江映昭懒懒的翻了个身,只觉得浑身都像是被拆开重组了一遍,尤其是那只手,至今还泛着酸软。
昨夜的荒唐,一幕幕在脑海中闪过,她的唇角不受控制的勾起一抹极淡的笑。
沈鹤渊如今对她的态度,竟这般着紧。
这倒是个好机会。
她要好好利用,抓紧时机,为母亲,也为自己,报了这血海深仇。
起身梳洗过后,江映昭便照例先去给老夫人请了安,又转道去了柳芝兰的凌香阁,回禀裁制春衣一事。
她将自己的打算细细说了,柳芝兰听罢,满意的点了点头。
“你倒是有心了。”
话音刚落,常嬷嬷便从外头走了进来,附在柳芝兰耳边低声回禀。
“夫人,少夫人前来给您请安了。”
江映昭垂下眼,心中了然。
许清月再怎么样,也是沈谨的正室,禁足不会太久。
自己这才刚接了管家权,她便这般迫不及待的要露头,来巴结讨好柳芝兰了。
柳芝兰的眉头几不可查的蹙了一下,面上闪过一丝不耐。
她挥了挥手,让常嬷嬷将人打发了。
“不必请安了,让她今后安分些便好。”
常嬷嬷躬身应是,退了出去。
江映昭眼底闪过一丝极快的笑意。
看来上次那桩事,牵连到了沈瑾的子嗣,让柳芝兰愈发厌恶许清月了。
她温顺的上前,又说了几句自己会尽快熟悉后宅事务,为婆母分忧的话,这才起身告退。
出了凌香阁的院门,江映昭一眼便瞧见还候在不远处的许清月。
她今日穿了一身藕荷色的衣裙,身形瞧着比从前清减了不少,脸色也有些苍白。
江映昭唇角勾起一抹几不可见的弧度。
失了夫君的宠爱,又没了管家权,这位曾经高高在上的许大小姐,也会有如此狼狈的一天。
她不避不让的迎了上去,规规矩矩的福了一礼。
“给少夫人请安。”
许清月看着江映昭这副表面恭顺的模样,心里的火气便蹭蹭的往上冒。
这个贱人,如今竟也能与她平起平坐了。
早知今日,当初在许府,她就该直接将这贱人碾死,又岂会落到如今这般境地!
只是此处,到底是在凌香阁门口,她也不敢再像从前那般跋扈,只冷冷的看着江映昭,一言不发。

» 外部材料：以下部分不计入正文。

-- ==== Sys2Proof/Machine/HostMarch.lean ====
section
/-!
DEFINITION. Machine/HostMarch.lean: what the ports serve (spec/22 R432, R433), host command queues (spec/16 R323 to R326), launch
records (spec/16 R327, R328, spec/02 R57, R58), host reads, writes and atomics (spec/05 R117), and March (spec/06 R119 to R124).
-/

namespace Sys2Proof.Machine

/-- A number with bits [lo + len − 1 : lo] replaced. -/
def putBits (v lo len x : Nat) : Nat := v - bits v lo len * 2 ^ lo + x % 2 ^ len * 2 ^ lo

/-! A queue's descriptor (spec/16 R323). -/

def qdPart (d : BitVec 512) : Nat := bits d.toNat 176 4
def qdVmid (d : BitVec 512) : Nat := bits d.toNat 168 8
def qdPend (d : BitVec 512) : Bool := bit d.toNat 162
def qdState (d : BitVec 512) : Nat := bits d.toNat 160 2
def qdWr (d : BitVec 512) : Nat := bits d.toNat 128 17
def qdRd (d : BitVec 512) : Nat := bits d.toNat 96 17
def qdLogsz (d : BitVec 512) : Nat := bits d.toNat 64 5
def qdBase (d : BitVec 512) : Nat := bits d.toNat 12 44 * 0x1000
def qdSize (d : BitVec 512) : Nat := 2 ^ qdLogsz d

/-- A descriptor with a field replaced. -/
def qdSet (d : BitVec 512) (lo len x : Nat) : BitVec 512 := BitVec.ofNat 512 (putBits d.toNat lo len x)

/-- A descriptor with its reserved bits zero. -/
def qdClean (d : BitVec 512) : BitVec 512 :=
  BitVec.ofNat 512 (bits d.toNat 12 44 * 2 ^ 12 + bits d.toNat 64 5 * 2 ^ 64 + bits d.toNat 96 17 * 2 ^ 96 +
    bits d.toNat 128 17 * 2 ^ 128 + bits d.toNat 160 3 * 2 ^ 160 + bits d.toNat 168 12 * 2 ^ 168)

namespace State

/-- Whether every page that n bytes from an address touch translates; an access to a read-only page for writing does not. -/
def pagesOk (s : State) (vmid asid gva n : Nat) (write : Bool) : Bool :=
  (List.range ((gva % 0x10000 + n + 0xFFFF) / 0x10000)).all (fun i =>
    match s.xlateEng 4 vmid asid (gva / 0x10000 * 0x10000 + 0x10000 * i) write with
    | .ok _ => true
    | .error _ => false)

/-- Whether a descriptor is valid (spec/16 R324). -/
def queueOk (s : State) (d : BitVec 512) : Bool :=
  let n := qdSize d
  6 ≤ qdLogsz d && qdLogsz d ≤ 16 && s.pagesOk (qdVmid d) 0 (qdBase d) (256 * n) false && qdWr d < 2 * n &&
  (qdWr d + 2 * n - qdRd d % (2 * n)) % (2 * n) ≤ n

def queue (s : State) (q : Nat) : Queue := lget {} s.queues q
def setQueue (s : State) (q : Nat) (x : Queue) : State := { s with queues := lset s.queues q x }

/-- A queue enters the error state with a cause, raised to its partition's log (spec/16 R324, R326). -/
def queueError (s : State) (q : Nat) (d : BitVec 512) (cause : BitVec 8) : State :=
  (s.setQueue q { s.queue q with desc := qdSet d 160 2 2 }).logPut (qdPart d)
    (trapBytes { cause := cause, flags := 8 } 0 0 0 0 0 0 0 0 0) 0

/-- Validation of a mapped queue's descriptor (spec/16 R324). -/
def queueCheck (s : State) (q : Nat) (d : BitVec 512) : State :=
  if s.queueOk d then s.setQueue q { s.queue q with desc := qdSet d 160 2 1 } else s.queueError q d Cause.qerr

/-- Whether a packet is dropped: by its delivery mode (spec/22 R432), its endpoint (R433), or because READY has not been posted
(R437). -/
def packetDropped (s : State) (k : Packet) : Bool :=
  k.mode != .reliable || (!s.hub.ready && !(k.ep == 0 && k.port == s.hub.bootport)) ||
  !(k.ep.toNat ≤ 0x400 || k.ep == 0x8000)

/-- Counts a dropped packet (spec/22 R435). -/
def countDrop (s : State) (port : Nat) : State :=
  { s with hub := { s.hub with portdrop := lset s.hub.portdrop port (lget 0 s.hub.portdrop port + 1) } }

/-- A packet for a command queue's endpoint is served there; another one has no effect here (spec/22 R433). -/
def onQueue (s : State) (k : Packet) (f : Nat → State → State) : State :=
  if !s.portsRun then s
  else if s.packetDropped k then s.countDrop k.port
  else if k.ep == 0 || k.ep == 0x8000 then s
  else f (k.ep.toNat - 1) s

end State

/-- DOORBELL (spec/16 R325, spec/22 R433). -/
def execDoorbell (k : Packet) (data : Word) (s : State) : Host.Outcome State Fault Refusal :=
  .next (s.onQueue k (fun q st =>
    if bits data.toNat 17 47 != 0 then st.countDrop k.port
    else
      let x := st.queue q
      let d := qdSet x.desc 128 17 data.toNat
      if !x.mapped then st.setQueue q { x with desc := qdSet d 162 1 1 }
      else if qdState x.desc == 2 then st
      else st.queueCheck q d))

/-- A descriptor as the hypervisor's write leaves it: PEND is W1C, and RD, which the device alone advances, keeps its value (spec/00 R6,
spec/16 R323). -/
def qdWritten (old new : BitVec 512) : BitVec 512 :=
  qdSet (qdSet (qdClean new) 96 17 (qdRd old)) 162 1 (if qdPend old && !qdPend new then 1 else 0)

/-- QUEUE_MAP (spec/16 R323 to R325): the hypervisor may rewrite the descriptor, and maps it, which validates it. A set PEND is treated as a
doorbell, of the WR that it left, and cleared. A queue in error leaves that state only where it is unmapped and its descriptor rewritten. -/
def execQueueMap (q : Nat) (desc : Option (BitVec 512)) (s : State) : Host.Outcome State Fault Refusal :=
  let x := s.queue q
  let old := match desc with
    | some v => qdWritten x.desc v
    | none => qdClean x.desc
  let d := qdSet old 162 1 0
  .next (if 1024 ≤ q then s
    else if qdState x.desc == 2 && x.mapped then s
    else if qdState x.desc == 2 && desc.isNone then s.setQueue q { desc := d, mapped := true }
    else (s.setQueue q { desc := d, mapped := true }).queueCheck q d)

/-- QUEUE_UNMAP (spec/16 R324, R325). -/
def execQueueUnmap (q : Nat) (s : State) : Host.Outcome State Fault Refusal :=
  let x := s.queue q
  .next (if !x.mapped then s
    else s.setQueue q { desc := if qdState x.desc == 2 then x.desc else qdSet x.desc 160 2 0, mapped := false })

/-! Launch records (spec/16 R327). -/

/-- A launch record's fields, from its 256 bytes. -/
def launchOf (v part vmid : Nat) : Launch :=
  {
    part := part, cls := bits v 8 2, col := BitVec.ofNat 5 (bits v 16 5), graph := BitVec.ofNat 16 (bits v 32 16),
    rtag := BitVec.ofNat 16 (bits v 48 16), admits := bits v 64 16, tasks := bits v 80 16, cost := bits v 96 32,
    compl := BitVec.ofNat 64 (bits v 128 64), qvmid := vmid, inptr := BitVec.ofNat 64 (bits v 192 64), instride := bits v 256 32,
    outstride := bits v 288 32, outptr := BitVec.ofNat 64 (bits v 320 64),
    levels := (List.range (min 8 (bits v 24 8))).map (fun i =>
      (bits v (384 + 64 * i) 3, bits v (392 + 64 * i) 24, bits v (387 + 64 * i) 3)) }

/-- The natural scope of a level's domain (spec/02 R57). -/
def naturalScope (d : Nat) : Nat :=
  match d with
  | 0 => 4
  | 1 => 3
  | 2 => 2
  | 3 => 1
  | 4 => 0
  | 5 => 0
  | _ => 2

/-- The rules on a list of levels (spec/02 R57, R58): no domain wider than the one before it, no scope narrower than its domain's or
reserved (R56), extent 1 for device, die, region and colour. -/
def levelsOk : (prev : Nat) → List (Nat × Nat × Nat) → Bool
  | _, [] => true
  | p, (d, e, sc) :: l =>
    p ≤ d && sc ≤ 5 && naturalScope d ≤ sc && (!(d ≤ 2 || d == 6) || e == 1) && levelsOk d l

江映昭却没打算就此离开,而是迎着她的目光,唇边漾开一抹笑意。
“妾身子不适,近日没能去给少夫人问安,还请少夫人别怪罪。”
许清月捏紧了手中的帕子,指节都泛了白。
这贱人,分明是在挑衅,在嘲笑自己。
可她偏偏只能忍着。
她压低了声音,从牙缝里挤出几个字。
“贱人,你别得意的太早。”
“你出身卑贱,就算抬为了平妻又如何?永远也别想越过我!”
江映昭闻言,脸上的笑意更深了。
“少夫人说笑了,妾从未有过这等僭越的想法。”
“您有个好娘家,又自幼与二公子青梅竹马,情分深厚,这些都是妾没有的。”
许清月听着她的话,只觉得字字句句,都像是一根根淬了毒的针,狠狠扎在心上。
什么好娘家,什么青梅竹马的情分,如今都已荡然无存。
上次母亲被国公府的羞辱,早已在京中传开了,许家已然成了笑柄。
而沈瑾,连日来更是连永芳院的门,都未曾踏进过一步。
江映昭欣赏着许清月那一阵红一阵白的脸色,觉得火候差不多了,便又福了一礼。
“妾身先行告退了。”
说罢,便在芬儿的搀扶下,转身离去。
许清月死死的盯着江映昭远去的背影,一双美目里淬满了怨毒的恨意。
她一定要夺回属于自己的一切。
总有一日,她要将这个贱人,碎尸万段!
回到雪松斋,江映昭倚在窗边的软榻上,端起一盏热茶,慢慢啜饮。
茶是今年新贡的碧螺春,入口清甜,回味悠长。
她却无心品茗,脑中反复回想着方才在凌香阁门前,许清月那张扭曲的面容。
那番话,她是故意说的。
许清月如今在国公府失了势,沈瑾连永芳院的门都不肯踏进一步,她唯一能指望的,便只剩许家了。
许介山这些年仕途亨通,靠的是什么?
还不是许清月高嫁国公府,攀上了这棵大树。
如今许清月在府中处处碰壁,许介山在朝中的分量,自然也跟着大打折扣。
以许介山那自私自利的性子,此时定然急得像热锅上的蚂蚁一般。
江映昭指尖摩挲着杯沿,眸光渐渐冷了下来。
她虽身处后宅,可这些日子管着家,各处走动,也从婆子丫鬟嘴里听了不少京中的事。
如今正值皇储之争的敏感时期,几位皇子各自拉拢朝臣,明争暗斗。
国公府这般的门楣,自然稳如泰山,不必急着站队。
可许介山不同。
他根基浅薄,又失了国公府的庇佑,为求自保,必定会另寻靠山。
这种时候,最容易犯的错,便是站错了队。
皇储之争,一步踏错,便是万劫不复。
江映昭缓缓放下茶盏,纤长的指尖在桌面上轻轻叩了两下。
她必须想法子,抓住这个时机,将许家彻底搞垮。
为母亲,报了这血海深仇。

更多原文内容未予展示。